Generally, all goods imported into the UK are subject to the UK Global Tariff (UKGT). A tariff is a tax or duty imposed by one country’s government on goods and services imported from another country.

The tariff makes imported goods and services more expensive to buy because the importers have to recoup the tax and duty paid.

Protect local businesses by giving them a better chance to compete in the industry. They can charge a lower price to increase demand.

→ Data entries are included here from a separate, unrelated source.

-- ==== Sys2Proof/Machine/Step.lean ====
section
/-!
DEFINITION. One step of the block: the command at the front of the queue.
-/
namespace Sys2Proof.Machine

/-- One step: the command at the front of the queue acts on the state with the rest of the queue; an empty queue idles. -/
def step (s : State) : Host.Outcome State Fault Refusal :=
  match s.pending with
  | c :: rest => exec c { s with pending := rest }
  | [] => s.idle

/-- The state with the command that a word spells at the front of its queue; no word spells one (Decode.lean). -/
def State.withFetchWord (s : State) (nbits w : Nat) : State :=
  match decodeTableWord nbits w with
  | some c => { s with pending := c :: s.pending }
  | none => s

end Sys2Proof.Machine
end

Imported goods and services become more expensive
Protect domestic manufacturers and employ local people Importers may stop importing if demand is low because they have to charge expensive price tags, which leads to loss of income for the government.
More money for the government through collecting import taxes and duties.

No Tariff to pay

There are situations where the UK global Tariff does not apply to your imported goods.

Free Trade agreement

You are importing goods from a country that has a trade agreement with the UK. For example, The UK has already signed a free trade agreement with Japan on 23 October 2020. You can read more about the UK-Japan Comprehensive Economic Partnership Agreement (CEPA) on GOV.UK website.

Tariff Suspension

The UK helps businesses to remain competitive in the global market by suspending import duties on certain goods. Usually, these goods are used in domestic production. For example, The Uk suspends all tariffs on a group of medical items critical in the response to COVID-19 on 1 January 2021. The suspension is for 12 months on all goods listed by the World Health Organisation (WHO) as critical goods would have 0% duty. For example, surgical gloves under the commodity code of 40151100 are 0% duty.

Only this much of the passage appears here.